Japan to expand booster vaccination sites to include workplaces, starting in March

Reuters file photo
A vial labelled with the Pfizer-BioNTech COVID-19 vaccine is seen in this illustration picture taken in March.

COVID-19 vaccination sites for booster shots will include workplaces and universities, with inoculations beginning at such places around March, The Yomiuri Shimbun has learned. Under the government’s original plan, people were supposed to get vaccines in the municipality where they live.

To prepare for a possible sixth wave of the pandemic, the government also plans to publish monthly information on the number of beds secured and occupied for COVID-19 patients at each medical institution, starting in December, to make it possible for people concerned to keep tabs on the latest situation.

According to government sources, these policies will be included in the government’s comprehensive measures for a sixth wave, which will be decided Friday.

The government has signed contracts with manufacturers to supply about 320 million doses of vaccines for next year, with the expectation that enough doses will be secured for those who want to receive a third dose.

Regarding the booster vaccination for people who received two doses at their workplaces or universities, the government had announced that they were expected to be inoculated in the municipality they reside in.
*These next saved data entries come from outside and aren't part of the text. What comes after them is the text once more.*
/-- The length register in the middle of a frame (R23, R102). -/
theorem inFrame_expectedLength (c : Byte) (payload : List Byte) :
    (Parser.inFrame c payload).expectedLength.toNat = LEN c :=
  toNat_parserFrameStart_expectedLength lenTable_legal c

section Frame
variable {c : Byte} (hc : c ≠ 0x00)
include hc

/-- Short of the table's length, the registers in the middle of a frame meet R25. -/
theorem inFrame_inv_of_lt {payload : List Byte} (hl : payload.length < LEN c) :
    (Parser.inFrame c payload).inv lenTable = true := by
  rw [inv_inMessage_iff rfl, inFrame_expectedLength]
  exact ⟨hc, rfl, LEN_bounds c, hl⟩

/-- The command byte at the boundary (R102). -/
theorem FeedRun.start : FeedRun Parser.reset [c] (Parser.inFrame c []) [startOutputs lenTable c] :=
  .single (feedWith_start lenTable_legal (parserReset_inv _) rfl hc)

/-- Payload bytes that do not reach the table's length are appended and output nothing (R103). -/
theorem FeedRun.payload {pre bs : List Byte} (hl : pre.length + bs.length < LEN c) :
    FeedRun (Parser.inFrame c pre) bs (Parser.inFrame c (pre ++ bs)) (List.replicate bs.length Outputs.quiet) := by
  induction bs generalizing pre with
  | nil => rw [List.append_nil]; exact .nil _
  | cons b bs ih =>
    rw [List.length_cons] at hl
    have hlt : pre.length + 1 < (Parser.inFrame c pre).expectedLength.toNat := by
      rw [inFrame_expectedLength]
      omega
    have hinv : (Parser.inFrame c pre).inv lenTable = true := inFrame_inv_of_lt hc (by omega)
    rw [List.append_cons]
    exact .cons (feedWith_payload lenTable_legal hinv rfl (lastByteDue_eq_false hlt))
      (ih (pre := pre ++ [b]) (by simp; omega))

/-- The last payload byte completes the Message (R104). -/
theorem FeedRun.last {payload : List Byte} {b : Byte} (hl : payload.length + 1 = LEN c) :
    FeedRun (Parser.inFrame c payload) [b] Parser.reset
      [completionOutputs { command := c, payload := payload ++ [b] }] :=
  .single (feedWith_complete lenTable_legal (inFrame_inv hc hl) rfl (inFrame_lastByteDue hl))

/-- A whole frame, from boundary to boundary (R113(a), R108). -/
theorem FeedRun.frame {payload : List Byte} (hl : payload.length = LEN c) :
    FeedRun Parser.reset (c :: payload) Parser.reset
      (startOutputs lenTable c :: (List.replicate (payload.length - 1) Outputs.quiet ++
        [completionOutputs { command := c, payload := payload }])) := by
  have hpos := (LEN_bounds c).1
  obtain ⟨front, b, rfl⟩ : ∃ front b, payload = front ++ [b] :=
    ⟨_, _, (List.dropLast_concat_getLast (List.ne_nil_of_length_pos (by omega))).symm⟩
  have hfront : front.length + 1 = LEN c := by simpa using hl
  have hbefore := FeedRun.payload hc (bs := front) (pre := []) (by simp; omega)
  simpa using (FeedRun.start hc).append (hbefore.append (FeedRun.last hc hfront (b := b)))

end Frame

/-- Settles O46: the run of a whole frame. -/
theorem oneFrameOneMessage : Obligations.OneFrameOneMessage := by
  intro s c payload rest ⟨hw, hp⟩ hc hl hi
  obtain ⟨t, hrun, hw', hp', hrest, hres⟩ := (FeedRun.frame hc hl).exists_steps hw hp hi
  exact ⟨t, by rwa [Nat.add_comm], ⟨hw', hp'⟩, hrest, hres⟩

/-! ## Streams of frames -/

/-- No two decoders of the registry match the same command (R121, R124). -/
theorem registry_pairwise_cmd_ne : registry.Pairwise (fun d d' => d.cmd ≠ d'.cmd) := by
  simp [registry, depthDecoder, awaDecoder, awsDecoder, stwDecoder, wtempDecoder, logDecoder, hdgDecoder]

/-- A decoder that gives a Reading matches the Message's command (R130). -/
theorem command_of_reading {d : Decoder} {m : Message} {r : Reading} (h : (d.onMessage m).reading = some r) :
    m.command = d.cmd := by
  cases hd : d.onMessage m with
  | mismatch | undersized => simp [hd, ListenerResult.reading] at h
  | emitted r' => exact (onMessage_emitted hd).1

/-- So at most one decoder emits for a Message (R124). -/
theorem readings_length_le_one (m : Message) : (readings m).length ≤ 1 := by
  have hpair : (readings m).Pairwise fun _ _ => False := by
    rw [readings, dispatch, List.filterMap_map]
    refine registry_pairwise_cmd_ne.filterMap _ fun d d' hne r hr r' hr' => hne ?_
    rw [← command_of_reading hr, ← command_of_reading hr']
  match readings m, hpair with
  | [], _ => exact Nat.zero_le 1
  | [_], _ => exact Nat.le_refl 1
  | _ :: r' :: _, h => exact ((List.pairwise_cons.mp h).1 r' (List.mem_cons_self ..)).elim

/-- The Reading of a completion is all its Message's Readings. -/
theorem toList_head?_readings (m : Message) : (readings m).head?.toList = readings m := by
  rw [← List.take_one, List.take_of_length_le (readings_length_le_one m)]

/-- A well-formed instruction with a Message is the frame of that Message (R70, R71). -/
theorem encode_of_messageOf {i : Instr} {m : Message} (h : i.wellFormed = true) (hm : messageOf i = some m) :
    encode i = m.command :: m.payload ∧ m.command ≠ 0x00 ∧ m.payload.length = LEN m.command := by
  cases i with
  | idle => cases hm
  | unk c p0 p1 =>
    obtain ⟨hc, -⟩ := (unk_wellFormed_iff c p0 p1).mp h
    obtain ⟨_, _, henc, hlen⟩ := frameLength _ h
    cases henc
    cases hm
    exact ⟨rfl, hc, by rwa [if_neg hc] at hlen⟩
  | depth | awa | aws | stw | wtemp | log | hdg =>
    cases hm
    exact ⟨rfl, by simp, rfl⟩

/-- The bytes of one instruction run from boundary to boundary; their outputs are its Message and its Reading, if any. -/
theorem FeedRun.instr {i : Instr} (h : i.wellFormed = true) :
    ∃ os, FeedRun Parser.reset (encode i) Parser.reset os ∧ os.filterMap Outputs.message = (messageOf i).toList ∧
      os.filterMap Outputs.reading = (messageOf i).toList.flatMap readings := by
  cases hm : messageOf i with
  | none =>
    obtain rfl := messageOf_eq_none_iff.mp hm
    exact ⟨_, FeedRun.idle, rfl, rfl⟩
  | some m =>
    obtain ⟨henc, hc, hl⟩ := encode_of_messageOf h hm
    refine ⟨_, henc ▸ FeedRun.frame hc hl, ?_, ?_⟩
    · simp [startOutputs, completionOutputs, Outputs.quiet]
    · rw [Option.toList_some, List.flatMap_singleton, ← toList_head?_readings]
      cases hr : (readings m).head? <;> simp [startOutputs, completionOutputs, Outputs.quiet, hr]

/-- So do the bytes of any list of instructions, with the Messages and Readings in the instructions' order (R113(d)). -/
theorem FeedRun.instrs {is : List Instr} (h : ∀ i ∈ is, i.wellFormed = true) :
    ∃ os, FeedRun Parser.reset (is.flatMap encode) Parser.reset os ∧
      os.filterMap Outputs.message = is.filterMap messageOf ∧
      os.filterMap Outputs.reading = (is.filterMap messageOf).flatMap readings := by
  induction is with
  | nil => exact ⟨[], .nil _, rfl, rfl⟩
  | cons i is ih =>
    obtain ⟨hi, his⟩ := List.forall_mem_cons.mp h
    obtain ⟨os, hrun, hmsg, hrd⟩ := FeedRun.instr hi
    obtain ⟨os', hrun', hmsg', hrd'⟩ := ih his
    have hcons : (i :: is).filterMap messageOf = (messageOf i).toList ++ is.filterMap messageOf := by
      cases hm : messageOf i <;> simp [hm]
    refine ⟨os ++ os', hrun.append hrun', ?_, ?_⟩
    · rw [hcons, List.filterMap_append, hmsg, hmsg']
    · rw [hcons, List.filterMap_append, List.flatMap_append, hrd, hrd']

/-- Settles O47: the run of the stream's bytes, by induction on the instructions. -/
theorem streamOfFramesGivesItsMessages : Obligations.StreamOfFramesGivesItsMessages := by
  intro is s rest hwf ⟨hw, hp⟩ hi
  obtain ⟨os, hfeeds, hmsg, hrd⟩ := FeedRun.instrs hwf
  obtain ⟨t, hrun, hw', hp', hrest, hres⟩ := hfeeds.exists_steps hw hp hi
  refine ⟨t, hrun, ⟨hw', hp'⟩, hrest, ?_, ?_⟩
  · rw [State.messages, hres, List.filterMap_append, hmsg]; rfl
  · rw [State.readingsOut, hres, List.filterMap_append, hrd]; rfl

/-! ## Runs with gaps -/

/-- The cycle presents a byte or `rst`: it is no gap (R110, R180). -/
def InputCycle.presents (c : InputCycle) : Bool := c.rst || c.inValid

/-- Two states that a run cannot tell apart but by its input: the same registers, start-up condition and results. The ports
show only the last cycle. -/
structure SameRun (s s' : State) : Prop where
  parser : s'.parser = s.parser
  wasReset : s'.wasReset = s.wasReset
  results : s'.results = s.results

/-- What a run cannot tell apart step by step, it cannot tell apart. -/
theorem SameRun.trans {s s' s'' : State} (h : SameRun s s') (h' : SameRun s' s'') : SameRun s s'' :=
  ⟨h'.parser.trans h.parser, h'.wasReset.trans h.wasReset, h'.results.trans h.results⟩

/-- A run of one step more starts with a step. -/
theorem exists_step_of_steps {n : Nat} {s t : State} (h : steps (n + 1) s = .next t) :
    ∃ u, step s = .next u ∧ steps n u = .next t := by
  cases hu : step s with
  | next u => exact ⟨u, rfl, (steps_of_step hu n).symm.trans h⟩
  | fault r => cases r
  | refused r => simp [steps, hu] at h

/-- A transition of `feed` consumes no further cycle. -/
theorem FeedStep.input_eq {s t : State} {b : Byte} (h : FeedStep s b t) : t.input = s.input := by
  cases h <;> rfl

/-- A step consumes the cycle it runs. -/
theorem input_of_step {s u : State} (h : step s = .next u) : u.input = s.input.tail := by
  rcases step_cases h with ⟨hs, rfl⟩ | ⟨c, rest, hs, ⟨-, rfl⟩ | ⟨-, -, rfl⟩ | ⟨-, -, -, hf⟩⟩
  · simp [hs]
  · simp [hs]
  · simp [hs]
  · simp [hs, hf.input_eq]

/-- The same cycle, reset, byte or gap, has the same effect in both states (R33, R180). -/
theorem SameRun.exists_step {s s' u : State} {c : InputCycle} {rest rest' : List InputCycle} (h : SameRun s s')
    (hi : s.input = c :: rest) (hi' : s'.input = c :: rest') (hu : step s = .next u) :
    ∃ u', step s' = .next u' ∧ SameRun u u' := by
  obtain ⟨hp, hw, hr⟩ := h
  have hcycle : step s' = cycle { s' with input := rest' } c := step_of_input_cons hi'
  rcases step_cases hu with ⟨hnil, -⟩ | ⟨c', rest₁, hi₁, hcases⟩
  · simp [hi] at hnil
  obtain ⟨rfl, rfl⟩ : c = c' ∧ rest = rest₁ := by simpa [hi] using hi₁
  rcases hcases with ⟨hrst, rfl⟩ | ⟨hrst, hv, rfl⟩ | ⟨hrst, hv, hinv, hf⟩
  · exact ⟨_, hcycle.trans (cycle_of_rst hrst), rfl, rfl, rfl⟩
  · exact ⟨_, hcycle.trans (cycle_of_gap hrst hv), hp, hw, hr⟩
  · obtain ⟨p, o, hfw, rfl⟩ := hf.eq_feedWith (Inv_input rest hinv)
    have hnext : feedByte { s' with input := rest' } c.inByte = _ :=
      feedByte_of_feedWith (hw.trans hinv.1) (hp ▸ hfw)
    exact ⟨_, hcycle.trans ((cycle_of_feed hrst hv).trans hnext), rfl, hw, congrArg (· ++ [o]) hr⟩

/-- A cycle without a byte changes nothing a run can tell (R110). -/
theorem sameRun_of_gap {s u : State} {c : InputCycle} {rest : List InputCycle} (hi : s.input = c :: rest)
    (hgap : c.presents = false) (hu : step s = .next u) : SameRun u s := by
  obtain ⟨hr, hv⟩ : c.rst = false ∧ c.inValid = false := by simpa [InputCycle.presents] using hgap
  cases (cycleWithoutByteHolds.1 s c rest hi hr hv).symm.trans hu
  exact ⟨rfl, rfl, rfl⟩

/-- Leaving out the gaps of the input, by induction on it. -/
theorem SameRun.exists_steps_filter {input : List InputCycle} {s s' t : State} (h : SameRun s s')
    (hi : s.input = input) (hi' : s'.input = input.filter InputCycle.presents)
    (hrun : steps input.length s = .next t) :
    ∃ t', steps (input.filter InputCycle.presents).length s' = .next t' ∧ SameRun t t' := by
  induction input generalizing s s' with
  | nil => cases hrun; exact ⟨s', rfl, h⟩
  | cons c rest ih =>
    obtain ⟨u, hu, hrun⟩ := exists_step_of_steps hrun
    have hui : u.input = rest := by rw [input_of_step hu, hi, List.tail_cons]
    cases hc : c.presents with
    | true =>
      rw [List.filter_cons_of_pos hc] at hi' ⊢
      obtain ⟨u', hu', h'⟩ := h.exists_step hi hi' hu
      have hui' : u'.input = rest.filter InputCycle.presents := by rw [input_of_step hu', hi', List.tail_cons]
      obtain ⟨t', hrun', ht⟩ := ih h' hui hui' hrun
      exact ⟨t', (steps_of_step hu' _).trans hrun', ht⟩
    | false =>
      rw [List.filter_cons_of_neg (by simp [hc])] at hi' ⊢
      exact ih ((sameRun_of_gap hi hc hu).trans h) hui hi' hrun

/-- Settles O48: the run without the gaps starts from the same state but for its input. -/
theorem gapsNeverMatter : Obligations.GapsNeverMatter := by
  intro s t hrun
  have hsame : SameRun s { s with input := s.input.filter InputCycle.presents } := ⟨rfl, rfl, rfl⟩
  obtain ⟨t', hrun', hp, hw, hr⟩ := hsame.exists_steps_filter rfl rfl hrun
  exact ⟨t', hrun', hp, hw, hr⟩

end Sys2Proof.Machine

/-! SUPPORT. Proofs of the statements about the Message Dispatcher (spec 41_dispatch.md): how many Readings a Message gets. -/

namespace Sys2Proof.Machine

/-- Settles O33: the decoders' commands are pairwise different, and none of them is an unlisted command. -/
theorem atMostOneReading : Obligations.AtMostOneReading :=
  fun m => ⟨readings_length_le_one m, readings_unknown⟩

end Sys2Proof.Machine

/-! SUPPORT. Proofs of the statements about the payload decoders (spec 42_decoders.md): each decoder on any Message, which
framed Messages give a Reading, the range of a mantissa, and the meanings of the frames with their Readings. -/

namespace Sys2Proof.Machine

/-! ## What a decoder emits -/

/-- `on_message` of a decoder whose formula's value is known (R130). -/
theorem onMessage_of_formula {d : Decoder} {m : Message} {n : Int} (hf : d.formula m = n) :
    d.onMessage m =
      if m.command ≠ d.cmd then .mismatch
      else if m.payload.length < d.minLen then .undersized
      else .emitted { cmd := d.cmd, mantissa := n } := by
  rw [Decoder.onMessage, hf]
However, it is changing course to expand the number of sites in order to accelerate the rollout.

The draft of comprehensive measures states that the government plans to “allow such entities that joined the [two-dose] vaccination program to participate in providing booster shots from around March.”

The Health Science Council of the Health, Labor and Welfare Ministry plans to discuss the types of vaccines to be used for the third doses in mid-November. Topics are expected to include whether to allow a person to receive a third dose made by a different manufacturer from the first and second doses.

Generally, a third dose should be given at least about eight months after the second dose. Medical workers, who started receiving their first doses in February this year, will be vaccinated from December, and booster vaccinations for the elderly will start in January. The plan is for both groups to receive vaccines made by Pfizer.

As for strengthening the medical system, the government aims to increase the occupancy rate for hospital beds to 80% at the peak of another outbreak, to do better than the situation seen during the fifth wave of infections this summer. At that time, many hospital beds secured for COVID-19 patients were not actually used.

The draft mentions the necessity of “establishing a system that enables medical institutions and emergency operation headquarters to share information on the number of beds secured and occupied in their prefectures on a daily basis.” As a condition to receive subsidies, medical institutions will be required to share the latest information about the availability of their beds in the government system called G-MIS.

The draft also states that the government will “compile the results of online medical counseling and house visits by doctors, and publish them by region,” in order to prevent patients staying at home from becoming seriously ill.